We’ve scoured the web (and heard our own fair share of toasts over the years!) and we’ve compiled the six most important rules of wedding toast etiquette to ensure your toasts go off without a hitch!

1. Be Brief & to the Point

No one wants to listen to someone ramble on and on and on during their wedding toast. We once listened to a father of the bride talk for 20 minutes without a single clear point to his story! It was awkward to say the least, and left the audience feeling uncomfortable and very much past the point of listening.

When you’re giving your toast, be brief and to the point. That doesn’t mean you can’t tell stories or fun anecdotes, but make sure you’re only including the important details and you keep the toast moving. We’ve found that anything over 5-7 minutes is going to cause the listeners to lose interest.

2. Get & Keep the Crowd’s Attention

Whether you simply stand up and start speaking or clink your glass, make sure you get the crowd’s attention and that you keep their attention with a funny anecdote, a heart-warming story, or an inspirational quote. And keep in mind rule #1 to keep their attention!

3. Rehearse

Completely winging your wedding toast may sound appealing to some but we promise you, it’s worth running through what you want to say a few times before your big moment. Whether you write it down or not is up to you, but you’ll feel a lot more comfortable and confident speaking in front of a crowd if you’ve rehearsed your toast a couple of times beforehand.

Rehearsal will help make sure it goes smoothly and give you a chance to think about any details that you want to remove to keep it brief and to the point (rule #1) and make sure you’re able to keep the audience’s attention (rule #2).

4. Always Raise a Glass (Even If You Don’t Drink)

Just because you’re making a toast doesn’t mean your glass has to be full of champagne! We’ve heard from people that don’t drink alcohol they can feel uncomfortable during toasts because they don’t know what the right etiquette is for them to have. Experts agree, as long as you’re raising a glass you are ay-okay! Whether it’s full of champagne, water, soda, or something else, just make sure you have a glass to raise and you’re participating. Not raising a glass at all may come across as rude.

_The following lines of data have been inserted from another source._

-- ==== Sys2Proof/Machine/Cells.lean ====
section
/-! DEFINITION. The receivers, the forwarding paths and the transmitters of the bench link (11.1, 11.2), and
the taking of the commands that cells carry (R184, R186). -/

namespace Sys2Proof.Machine

/-! ### Receivers (R181) -/

/-- The cell of received bytes, whose header is in its first five. -/
def cellOf (l : List Byte) : Cell :=
  { dest := byteAt l 0, source := byteAt l 1, kind := byteAt l 2, tag := byteAt l 3,
    payload := (l.drop 5).take (byteAt l 4).toNat }

/-- The header of received bytes is one a cell may have (R181). -/
def headerOk (l : List Byte) : Bool :=
  decide ((byteAt l 4).toNat ≤ 250) && decide ((byteAt l 0).toNat ≤ 15) && decide ((byteAt l 2).toNat ≤ 0xE1)

/-- The bytes of a whole cell after its sync: header, payload and CRC. -/
def cellLength (l : List Byte) : Nat := 7 + (byteAt l 4).toNat

/-- The received CRC is the computed one. -/
def crcHolds (l : List Byte) : Bool := decide ((cellOf l).covered ++ (cellOf l).crc = l)

/-- What a receiver finds at a byte in CELL: a header that is none is an error as soon as it is in
(assumption 13), and a whole cell is valid or an error. -/
def cellEvent (l : List Byte) : Receiver × Option (Option Cell) :=
  if l.length < 5 then (.cell l, none)
  else if !headerOk l then (.hunt, some none)
  else if l.length < cellLength l then (.cell l, none)
  else if crcHolds l then (.hunt, some (some (cellOf l)))
  else (.hunt, some none)

/-- A receiver after one data byte: nothing, an error, or a valid cell (R181). -/
def Receiver.take (r : Receiver) (b : Byte) : Receiver × Option (Option Cell) :=
  match r with
  | .hunt => (if b = syncByte then .cell [] else .hunt, none)
  | .cell l => cellEvent (l ++ [b])

/-- The UP receiver replaced. -/
def setRxUp (r : Receiver) (s : State) : State := { s with bli := { s.bli with rxUp := r } }

/-- The DOWN receiver replaced. -/
def setRxDown (r : Receiver) (s : State) : State := { s with bli := { s.bli with rxDown := r } }

/-- A link error at UP. -/
def upError (s : State) : State := { s with bli := { s.bli with upErrors := tallyUp s.bli.upErrors } }

/-- A link error at DOWN. -/
def downError (s : State) : State := { s with bli := { s.bli with downErrors := tallyUp s.bli.downErrors } }

/-- The kinds ANSWER and REPORT. -/
def Cell.upward (c : Cell) : Bool := decide (c.kind = answerKind) || decide (c.kind = reportKind)

/-- A null cell (R181). -/
def Cell.isNull (c : Cell) : Bool := decide (c.dest = 0) && !c.upward

/-! ### Commands in cells (R184, R186) -/

/-- The state an outcome goes on to. -/
def nextOr (s : State) : Host.Outcome State Fault Refusal → State
  | .next t => t
  | _ => s

/-- A decoded command at its meaning. What no cell carries changes nothing. -/
def runCommand (i : Instr) (s : State) : State :=
  match i with
  | .unknownKind tag => nextOr s (execUnknownKind tag s)
  | .statusRead tag => nextOr s (execStatusRead tag s)
  | .settingsWrite tag limit reports => nextOr s (execSettingsWrite tag limit reports s)
  | .settingsRead tag => nextOr s (execSettingsRead tag s)
  | .moduleResetRun via => nextOr s (execModuleResetRun via s)
  | .moduleResetFull tag => nextOr s (execModuleResetFull tag s)
  | .profileWrite tag r => nextOr s (execProfileWrite tag r s)
  | .profileRead tag => nextOr s (execProfileRead tag s)
  | .templateWrite tag which r => nextOr s (execTemplateWrite tag which r s)
  | .templateRead tag which => nextOr s (execTemplateRead tag which s)
  | .identify tag mask => nextOr s (execIdentify tag mask s)
  | .ruleWrite tag index r => nextOr s (execRuleWrite tag index r s)
  | .ruleRead tag index => nextOr s (execRuleRead tag index s)
  | .planWrite tag slot r => nextOr s (execPlanWrite tag slot r s)
  | .planRead tag slot => nextOr s (execPlanRead tag slot s)
  | .planClear tag slot => nextOr s (execPlanClear tag slot s)
  | .stepRun via slot run => nextOr s (execStepRun via slot run s)
  | .stepQueue via slot run => nextOr s (execStepQueue via slot run s)
  | .stepAbort via => nextOr s (execStepAbort via s)
  | .positionLoad tag r => nextOr s (execPositionLoad tag r s)
  | .positionClear tag position => nextOr s (execPositionClear tag position s)
  | .positionIncludeOn tag position => nextOr s (execPositionIncludeOn tag position s)
  | .positionIncludeOff tag position => nextOr s (execPositionIncludeOff tag position s)
  | .positionRead tag position => nextOr s (execPositionRead tag position s)
  | .resultRead tag position stepNo => nextOr s (execResultRead tag position stepNo s)
  | .correctionCompute tag mask a b => nextOr s (execCorrectionCompute tag mask a b s)
  | .verifyEvaluate tag mask steps => nextOr s (execVerifyEvaluate tag mask steps s)
  | .port tag position frame => nextOr s (execPort tag position frame s)
  | .storeStatus tag => nextOr s (execStoreStatus tag s)
  | .storeRead tag slot => nextOr s (execStoreRead tag slot s)
  | .storeCollect tag number => nextOr s (execStoreCollect tag number s)
  | .storeErase tag sector => nextOr s (execStoreErase tag sector s)
  | .powerOn _ | .fullResetAct | .scanDone | .candidateEdge _ | .referenceEdge _ _ | .refLost | .syncEdge
  | .sourceReadyAssertion | .triggerDelayExpiry | .windowEnd | .settleExpiry | .gateTimeout _
  | .transactionStart _ | .sendingEnd _ | .firstStartBit _ | .replyTimeout _ | .replyEnd _ _
  | .heldAnswerTaken | .jobStart | .headerJobEnd _ | .bodyJobEnd _ | .fullRecordJobEnd _ | .collectJobEnd _
  | .eraseJobEnd _ | .upCellReceived _ | .downCellReceived _ | .downForwardSend | .upCellBoundary
  | .reportBuild | .sourceReadyFall | .syncInFall | .unselectedTransition _ | .fillBeforeCellComplete _ => s

/-- A command whose payload does not fit its kind: the drop check of its kind, and BAD_ARG (R184). -/
def takeMisfit (kind tag : Byte) (s : State) : State :=
  if kind.toNat = 0x40 ∧ s.portFull ∧ !s.deaf then dropCommand s else takeCommand tag (refuse .badArg) s

/-- A cell consumed under the module's own address (R184). -/
def takeAddressed (c : Cell) (s : State) : State :=
  if c.upward then s
  else
    match decodeCommand c.kind c.tag c.payload with
    | some i => runCommand i s
    | none => takeMisfit c.kind c.tag s

/-- A broadcast cell at the module (R186). -/
def takeBroadcast (c : Cell) (s : State) : State :=
  match decodeBroadcast c.kind c.payload with
  | some i => runCommand i s
  | none => s

/-! ### Forwarding (R182) -/

/-- A cell for the modules below joins the DOWN transmitter's buffer (R182; assumption 14). -/
def forwardDown (c : Cell) (s : State) : State :=
  { s with bli := { s.bli with downBuffer := s.bli.downBuffer ++ [c] } }

/-- A cell from the modules below enters the forward FIFO, or is dropped and counted (R182). -/
def forwardUp (c : Cell) (s : State) : State :=
  if s.bli.forward.length < Config.forwardPlaces then
    { s with bli := { s.bli with forward := s.bli.forward ++ [c] } }
  else { s with bli := { s.bli with forwardDrops := tallyUp s.bli.forwardDrops } }

/-- A valid cell received at UP, by its destination (R182). -/
def upCell (c : Cell) (s : State) : State :=
  if c.dest = 0 then s
  else if s.strapped ∧ c.dest = s.address then takeAddressed c s
  else if c.dest = 15 then takeBroadcast c (forwardDown c s)
  else forwardDown c s

/-- A valid cell received at DOWN (R182). -/
def downCell (c : Cell) (s : State) : State := if c.isNull then s else forwardUp c s

/-- What a receiver found, at UP. -/
def upEvent (e : Option (Option Cell)) (s : State) : State :=
  match e with
  | none => s
  | some none => upError s
  | some (some c) => upCell c s

/-- What a receiver found, at DOWN. -/
def downEvent (e : Option (Option Cell)) (s : State) : State :=
  match e with
  | none => s
  | some none => downError s
  | some (some c) => downCell c s

/-- One data character at UP. -/
def upChar (s : State) (b : Byte) : State :=
  upEvent (s.bli.rxUp.take b).2 (setRxUp (s.bli.rxUp.take b).1 s)

/-- One data character at DOWN. -/
def downChar (s : State) (b : Byte) : State :=
  downEvent (s.bli.rxDown.take b).2 (setRxDown (s.bli.rxDown.take b).1 s)

/-- A run of data characters at UP. -/
def upCellReceived (chars : List Byte) (s : State) : State := chars.foldl upChar s

/-- A run of data characters at DOWN. -/
def downCellReceived (chars : List Byte) (s : State) : State := chars.foldl downChar s

/-- The receiver is in CELL. -/
def Receiver.inCell : Receiver → Bool
  | .hunt => false
  | .cell _ => true

/-- A fill character at a port: in CELL the cell is discarded and counted (R181). -/
def fillChar (port : LinkPort) (s : State) : State :=
  match port with
  | .up => if s.bli.rxUp.inCell then upError (setRxUp .hunt s) else s
  | .down => if s.bli.rxDown.inCell then downError (setRxDown .hunt s) else s

/-! ### Transmitters (R182, R183) -/

/-- The microseconds a cell takes to send (11.1). -/
def cellMicros (c : Cell) : Nat := Config.linkCharMicros * (8 + c.payload.length)

/-- A transmitter that starts a cell. -/
def sendingOf (o : OutCell) : Sending := { out := o, left := cellMicros o.cell }

/-- A forwarded cell as it is sent. -/
def plainCell (c : Cell) : OutCell := { cell := c, actsFull := false }

/-- The UP transmitter's choice at a boundary: forward FIFO, answer queue, report queue, fill (R183). -/
def startUp (s : State) : State :=
  match s.bli.forward, s.bli.answers, s.bli.reports with
  | c :: rest, _, _ => { s with bli := { s.bli with txUp := some (sendingOf (plainCell c)), forward := rest } }
  | [], a :: rest, _ => { s with bli := { s.bli with txUp := some (sendingOf a), answers := rest } }
  | [], [], c :: rest =>
    { s with bli := { s.bli with txUp := some (sendingOf (plainCell c)), reports := rest } }
  | [], [], [] => { s with bli := { s.bli with txUp := none } }

/-- UP_CELL_BOUNDARY: the cell being sent has ended, which is where a FULL reset acts; else the next cell starts, and
a place of the report queue that this frees takes a report that waits (R183, R187, R190). -/
def upCellBoundary (s : State) : State := if s.sendsFull then fullReset s else buildDue (startUp s)

/-- DOWN_FORWARD_SEND: the DOWN transmitter starts the next forwarded cell (R182). -/
def downForwardSend (s : State) : State :=
  match s.bli.downBuffer with
  | c :: rest =>
    { s with bli := { s.bli with txDown := some (sendingOf (plainCell c)), downBuffer := rest } }
  | [] => { s with bli := { s.bli with txDown := none } }

/-! ### Meanings -/

/-- UP_CELL_RECEIVED (R182). -/
def execUpCellReceived (chars : List Byte) (s : State) : Host.Outcome State Fault Refusal :=
  .next (upCellReceived chars s)

/-- DOWN_CELL_RECEIVED (R182). -/
def execDownCellReceived (chars : List Byte) (s : State) : Host.Outcome State Fault Refusal :=
  .next (downCellReceived chars s)

/-- DOWN_FORWARD_SEND (R182). -/
def execDownForwardSend (s : State) : Host.Outcome State Fault Refusal := .next (downForwardSend s)

/-- UP_CELL_BOUNDARY (R183). -/
def execUpCellBoundary (s : State) : Host.Outcome State Fault Refusal := .next (upCellBoundary s)

/-- FILL_BEFORE_CELL_COMPLETE (R181). -/
def execFillBeforeCellComplete (port : LinkPort) (s : State) : Host.Outcome State Fault Refusal :=
  .next (fillChar port s)

end Sys2Proof.Machine
end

5. Let the Host Toast First

Give the host a chance to make a toast and thank everyone for coming to the wedding before taking your opportunity to make a toast. It’s also wise to let family and the bridal party make their toasts before making one, if you’re not part of the wedding party or a family member.

It’s also advisable to let the couple or the wedding coordinator know ahead of time that you’d like to make a toast so they can plan for you to do so and transitions are smoother.

6. Don’t Drink Too Much

This rule maybe goes without saying, but when some people are nervous they overcompensate with a little too much inebriation. While it’s fine to calm your nerves with a glass of champagne or a drink before your toast, make sure you’re not knocking back too many cocktails or doing shots with your buddies before your toast.

Having a little too much to drink may make the toast-giver slur their words or be hard to understand, give too many details and get off track, or worst case scenario, embarrass themselves or the newlyweds. Nobody wants that! Save the celebrating til after you make your toast.